Keywords

1 Introduction

At present, with the rapid development of information technology, computers have been widely applied in the field of network service industries. The amount of network alarm log data generated increased immeasurably as the scale of network access devices increased. As network structure becomes increasingly complex, it will cause huge losses including information loss and increasing of the burden of network maintenance if alarm logs cannot be monitored in time and handled effectively.

Fault diagnosis method completes fault reasoning by analyzing characteristics and association of alarm logs. The main tasks include fault detection, fault localization, and testing. Alarm log data have problems including unbalanced distribution and strongly association with time, existence of many redundant alarm logs, and the sparsity of abnormal alarm logs. Thus, datasets collected often cause the poor training and effect of the fault diagnosis methods based on deep learning.
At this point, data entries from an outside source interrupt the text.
/-- Parameters of motor B and of BCH, which VX8800-SA refuses (R7). -/
def parMotorB (id : Nat) : Bool := [0x0101, 0x0103, 0x0105, 0x0107, 0x0109, 0x010A, 0x010B, 0x010C, 0x010D, 0x011E].contains id

/-- The fields of a request, in payload order, that are out of range. -/
def payChecks (o : OrderCode) (op : Nat) (pay : List Byte) : List (Bool × Nat) :=
  let u := payU pay
  let b := fun i => u i 1
  let f := fun i => (!f32Finite (u i 4), i)
  if op == 0x0103 then [(u 0 2 != 0 && (decide (u 0 2 < 100) || decide (60000 < u 0 2)), 0)]
  else if op == 0x0201 then [(b 0 == 6 || b 0 == 10 || decide (12 ≤ b 0), 0), (u 1 3 != 0, 1)]
  else if op == 0x0202 then [(b 0 == 10 || decide (12 ≤ b 0), 0), (u 1 3 != 0, 1)]
  else if op == 0x0203 || op == 0x0603 then [(decide (2 ≤ b 0), 0)]
  else if op == 0x0301 || op == 0x0302 || op == 0x0306 then [f 0, f 4]
  else if op == 0x0303 || op == 0x0304 then [(!f32Finite (u 0 4) || !f32AtLeast (u 0 4) (f32Nat 0), 0)]
  else if op == 0x0305 then [(!f32Finite (u 0 4) || !f32AtLeast (u 0 4) (f32Nat 0), 0), f 4]
  else if op == 0x0307 then
    [(!f32Finite (u 0 4) || !f32AtLeast (u 0 4) (f32Nat 40) || !f32AtMost (u 0 4) (f32Nat 54), 0)]
  else if op == 0x0401 then
    [((parInfo (u 0 2)).isNone || (o == .sa && parMotorB (u 0 2)), 0), (u 2 2 != 0, 2), (!parOk (u 0 2) (u 4 4), 4)]
  else if op == 0x0402 then [((parInfo (u 0 2)).isNone || (o == .sa && parMotorB (u 0 2)), 0)]
  else if op == 0x0403 then [(decide (2 < b 0), 0), (u 1 3 != 0, 1), (!policyValueOk (b 0) (u 4 4), 4)]
  else if op == 0x0404 then [(decide (2 < b 0), 0)]
  else if op == 0x0501 then
    [(decide (4 ≤ b 5), 5), (u 6 2 != 0, 6)] ++ (List.range 32).map (fun k => (bitsOf 6 5 (b (8 + k)) != 0, 8 + k))
  else if op == 0x0503 then
    [(decide (64 ≤ b 0), 0), (decide (2 ≤ b 1), 1),
     (if b 1 == 1 then decide (u 2 2 < 10) || decide (60000 < u 2 2) else u 2 2 != 0, 2)]
  else if op == 0x0504 then
    [(u 0 4 % 4 != 0 || !readable (u 0 4) (max 1 (min 64 (b 4))), 0), (b 4 == 0 || decide (64 < b 4), 4), (u 5 3 != 0, 5)]
  else if op == 0x0507 then
    [(decide (3 < b 0), 0), (decide (23 < b 1), 1), (!(evNamed (b 3) || b 3 == 0xFF), 3), (u 4 4 == 0 || decide (65536 < u 4 4), 4)]
  else if op == 0x0508 then [(u 4 2 % 2 != 0 || decide (u 4 2 < 2) || decide (4064 < u 4 2), 4), (u 6 2 != 0, 6)]
  else if op == 0x0509 then [(u 0 4 != 0x46434F4C, 0)]
  else if op == 0x0601 then [(decide (2 < b 0), 0), (seqActuator (b 1) != some (b 0), 1), (u 2 2 != 0, 2)]
  else if op == 0x0602 then [(decide (2 < b 0), 0), (u 1 3 != 0, 1)]
  else if op == 0x0801 then [(decide (1 < b 0), 0), (b 1 != 0, 1), (u 2 2 == 0 || decide (127 < u 2 2), 2)]
  else if op == 0x0901 then [(decide (u 0 4 < 64) || decide (31457280 < u 0 4), 0)]
  else if op == 0x0902 then [(u 0 4 % 64 != 0, 0)]
  else if op == 0x0904 then [(decide (1 < b 0), 0), (u 1 3 != 0, 1)]
  else if op == 0x0A02 then [(decide (1 < b 0), 0), (decide (1 < b 1), 1)]
  else if op == 0x0A03 then
    [(decide (3 < b 0), 0), (decide (1 < b 1), 1),
     (bitsOf 30 29 (u 2 4) != 0
       || (if bitOf 31 (u 2 4) then u 2 4 % 2 ^ 29 == 0x1FFFFFFF else decide (0x7FF ≤ u 2 4 % 2 ^ 29)), 2),
     (u 6 2 == 0 || decide (1000 < u 6 2), 6)]
  else []

/-- The offset that BAD_PARAM names, where a completed message is refused. -/
def State.checkParams (s : State) (op : Nat) (pay : List Byte) : Option Nat :=
  if !lenOk op pay.length then some 0xFFFF
  else if s.order == .sa && (op == 0x0302 || op == 0x0304 || op == 0x0305) then some 0xFFFF
  else firstBad (payChecks s.order op pay)

/-! ### Replies and notifications (R382, R389, R395) -/

def State.word (s : State) (a : Nat) : List Byte := beBytes 4 (s.peek a).toNat
def State.words (s : State) (l : List Nat) : List Byte := l.flatMap (fun a => s.word a)

def State.modeStatusFields (s : State) : List Byte :=
  s.words [MDM_ACTIVE.addr, MDM_ENDRSN0.addr, MDM_ENDRSN1.addr, MDM_PLUG.addr, MDM_HOLD.addr, HSM_STATUS.addr]
  ++ (List.range 12).flatMap (fun i => beBytes 2 ((s.ownerOf i).getD 0))

def State.stageStatusFields (s : State) (mask : Nat) : List Byte :=
  s.word LGC_STAT.addr ++ (setBits 6 mask).flatMap (fun e =>
    [BitVec.ofNat 8 e, 0, 0, 0] ++ s.words [(LGE_PRED e).addr, (LGE_HEAT e).addr, (LGE_GRANT e).addr, (LGE_STAT e).addr, (LGE_OFS e).addr])

def State.actStatusFields (s : State) : List Byte :=
  s.words [(ACS_STAT 0).addr, (ACS_STAT 1).addr, (ACS_STAT 2).addr]
  ++ (List.range 3).flatMap (fun n => beBytes 4 (unsigned 32 (s.actCnt n)))
  ++ s.word DCS_STAT.addr ++ beBytes 2 (s.get DCS_IOUT_IOUT)

def State.statusFields (s : State) (op mask : Nat) : List Byte :=
  if op == 0x0203 then s.modeStatusFields else if op == 0x0503 then s.stageStatusFields mask else s.actStatusFields

/-- A status request: its subscription and its reply (R379). -/
def State.runStatus (s : State) (tk : Tok) (mask period : Nat) (sub : Bool) : State :=
  (s.subscribe tk.handle tk.op mask period sub).reply tk stOk (s.statusFields tk.op mask)

/-! ### Configuration (R385–R387, R400) -/

def State.runCfgWrite (s : State) (tk : Tok) (pay : List Byte) : State :=
  let id := payU pay 0 2
  if s.parUsed id then s.reply tk stBadState
  else
    let s := s.parWrite id (payU pay 4 4)
    let s := if id == 0x0200 || id == 0x0201 then s.setKcp { s.kcp with caps := s.kcp.caps.filter (fun c => !c.fin) } else s
    s.reply tk stOk

def State.runCfgRead (s : State) (tk : Tok) (pay : List Byte) : State :=
  let id := payU pay 0 2
  s.reply tk stOk (beBytes 2 id ++ beBytes 4 (s.par id))

/-- The recorded policies with one of them replaced. -/
def polWith (p : Nat × Nat × Nat) (sel v : Nat) : Nat × Nat × Nat :=
  if sel == 0 then (v, p.2) else if sel == 1 then (p.1, v, p.2.2) else (p.1, p.2.1, v)

def State.runPolicyWrite (s : State) (tk : Tok) (pay : List Byte) : State :=
  let sel := payU pay 0 1
  let v := payU pay 4 4
  if s.policyBusy || s.is MDM_LOCK_POL_LOCK then s.reply tk stBadState
  else ((s.policyWrite sel (BitVec.ofNat 32 v)).setKcp
    { (s.policyWrite sel (BitVec.ofNat 32 v)).kcp with pol := polWith s.kcp.pol sel v }).reply tk stOk

def State.runPolicyRead (s : State) (tk : Tok) (pay : List Byte) : State :=
  let sel := payU pay 0 1
  s.reply tk stOk ([BitVec.ofNat 8 sel, 0] ++ s.word (policyReg sel).addr)

/-- TB_OFFSET as 64 bits. -/
def State.tbOffset (s : State) : Nat := (s.rd TB_OFFSET_HI).toNat * 2 ^ 32 + (s.rd TB_OFFSET_LO).toNat

/-- TIMEBASE + TB_OFFSET. -/
def State.vehicleTime (s : State) : Nat := (s.timebase + s.tbOffset) % 2 ^ 64

def State.runTimeGet (s : State) (tk : Tok) : State :=
  s.reply tk stOk (beBytes 8 s.timebase ++ beBytes 8 s.tbOffset ++ beBytes 8 s.vehicleTime
    ++ [BitVec.ofNat 8 (b2n (s.is TB_CTRL_LOCKED) + 2 * b2n (s.is TB_CTRL_DISC_EN) + 4 * b2n (s.is TB_CTRL_PORT)), 0])

def State.runTimeDisc (s : State) (tk : Tok) (pay : List Byte) : State :=
  ((s.put TB_CTRL_DISC_EN (payU pay 0 1)).put TB_CTRL_PORT (payU pay 1 1)).reply tk stOk

/-- The number of the time master's basic cycle (R415). -/
def State.tmCycle (s : State) : Nat := s.vehicleTime / (max 1 (s.get CANG_TMCFG_CYCLE) * 1000000)

def State.runTimeMaster (s : State) (tk : Tok) (pay : List Byte) : State :=
  let bus := payU pay 0 1
  let mine := s.get CANG_TMCFG_BUS == bus
  if payU pay 1 1 == 0 then
    (if mine then (s.put CANG_TMCFG_EN 0).setCanTm { s.canTm with due := none, ran := false } else s).reply tk stOk
  else if s.is CANG_TMCFG_EN && !mine then s.reply tk stHeld
  else if !s.isOn 13 || !s.canEnabled bus then s.reply tk stBadState
  else
    let s := (((s.put CANG_TMCFG_EN 1).put CANG_TMCFG_BUS bus).put CANG_TMCFG_CYCLE (payU pay 6 2)).wr CANG_TMID
      (BitVec.ofNat 32 (payU pay 2 4))
    (s.setCanTm { s.canTm with due := none, ran := false, cycleAt := s.tmCycle }).reply tk stOk

/-! ### Diagnostics (R388–R393) -/

/-- OSD_START: the registers and START; a run that has ended has answered already. -/
def State.runOsdStart (s : State) (tk : Tok) (pay : List Byte) : State :=
  if s.osdBusy then s.reply tk stHeld
  else
    let s := s.wr GDG_OSDLEGS (BitVec.ofNat 32 (payU pay 0 4))
    let s := (s.put GDG_OSDCTRL_SETTLE (payU pay 4 1)).put GDG_OSDCTRL_SHORT_EN (bitsOf 0 0 (payU pay 5 1))
    let s := s.put GDG_OSDCTRL_OPEN_EN (bitsOf 1 1 (payU pay 5 1))
    let s := (List.range 8).foldl (fun s n =>
      s.wr (GDG_OSDPAIR n) (BitVec.ofNat 32 (leNat ((pay.drop (8 + 4 * n)).take 4)))) s
    let s := (s.served tk.cls tk.left).osdStart (some tk)
    if s.osd.req.isSome then (s.record tk.handle tk.seq stPending).kpSend tk false tk.seq (beBytes 2 stPending) else s

def State.runOsdResult (s : State) (tk : Tok) : State :=
  s.reply tk stOk (s.word GDG_OSDSTAT.addr ++ beBytes 2 (s.get GDG_OSDVDC_VDC) ++ s.words ((List.range 32).map (fun k => (GDG_OSDRES k).addr)))

/-- The address's domain is on. -/
def State.poweredAt (s : State) (a : Nat) : Bool :=
  match windowDomain a with
  | some d => s.isOn d
  | none => true

def State.runRegRead (s : State) (tk : Tok) (pay : List Byte) : State :=
  let a := payU pay 0 4
  let n := payU pay 4 1
  let mask := ofBits 64 (fun i => decide (i < n) && !s.poweredAt (a + 4 * i))
  let r := s.latchReads .kp s.poweredAt a n
  r.2.reply tk stOk (beBytes 8 mask ++ r.1)

def State.runThermal (s : State) (tk : Tok) : State :=
  s.reply tk stOk (beBytes 2 (s.get THM_STAT_TEMP_MAX)
    ++ [BitVec.ofNat 8 (s.get THM_STAT_STEP), BitVec.ofNat 8 (b2n s.onBackup)]
    ++ (List.range 30).flatMap (fun j => beBytes 2 ((s.peek (THM_T j).addr).toNat % 65536)))

def State.runSafety (s : State) (tk : Tok) : State :=
  s.reply tk stOk (s.words ([HSM_CFG.addr, HSM_STATUS.addr, HSM_CAUSE.addr, HSM_SIN.addr, (HSM_SPD 0).addr, (HSM_SPD 1).addr]
    ++ (List.range 4).map (fun n => (SCC_STAT n).addr)))

def State.capBase (s : State) : Nat := s.par 0x0200 * 65536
To address the issues of unbalanced and insufficient alarm log data, text data enhancement algorithms can be introduced. Generative adversarial nets (GAN) [1] cannot be applied directly to the training of discrete alarm log data, because the gradients cannot be updated by back propagation. As the research progressed, people combined with the ideas of adversarial training, reinforcement learning of policy gradients and proposed text generation models such as SeqGAN [2], LeakGAN [3]. LeakGAN solves the problems including reward sparsity of SeqGAN and can be competent for the long text generation environment of alarm logs. However, few problems of LeakGAN including the lack of filtering of feature vectors and poor convergence rate have gradually been revealed.

Thus, this paper proposes a LeakGAN-based alarm log data enhancement model. Several structural improvements are proposed and few parameters of the association algorithm are introduced in the reward rescale process in adversarial training. The alarm log data enhancement algorithm proposed can converge fast and effectively improve the quality of generated alarm log texts, which improves the performance of fault diagnosis.

2 Related Works

Traditional text enhancement techniques mainly includes rule-based and template generation methods [4]. The essence of these methods is generating text through pre-designed language rules or templates, which can effectively generate texts with merely simple rules. However, the diversity and fluency of generated alarm logs are not ideal.

Goodfellow et al. proposed Generative Adversarial Nets (GAN) [1]. GAN consists of a generator G and a discriminator D, which corresponds to a minimax two-player game. D attempts to judge the authenticity of the generated data from G, while G uses generated data to cheat D until they reach a Nash Equilibrium state. In 2017, Kevin et al. proposed RankGAN [5], a ranking model which better solves the problem of output discretion. Later, Gulrajani et al. proposed WGAN [6], in which the Wasserstein distance is proposed to measure the distribution gap between generated and real data, which effectively addressed the difficulty with training. In 2017, Yu et al. proposed SeqGAN [2] based on the idea of reinforcement learning, solving the scoring issue by Monte Carlo Tree Search. However, SeqGAN is subject to pattern collapse caused by one side being too weak. Guo et al. proposed LeakGAN in 2018 [3], which solves the problem of rewards and pattern collapse in SeqGAN by hierarchical reinforcement learning.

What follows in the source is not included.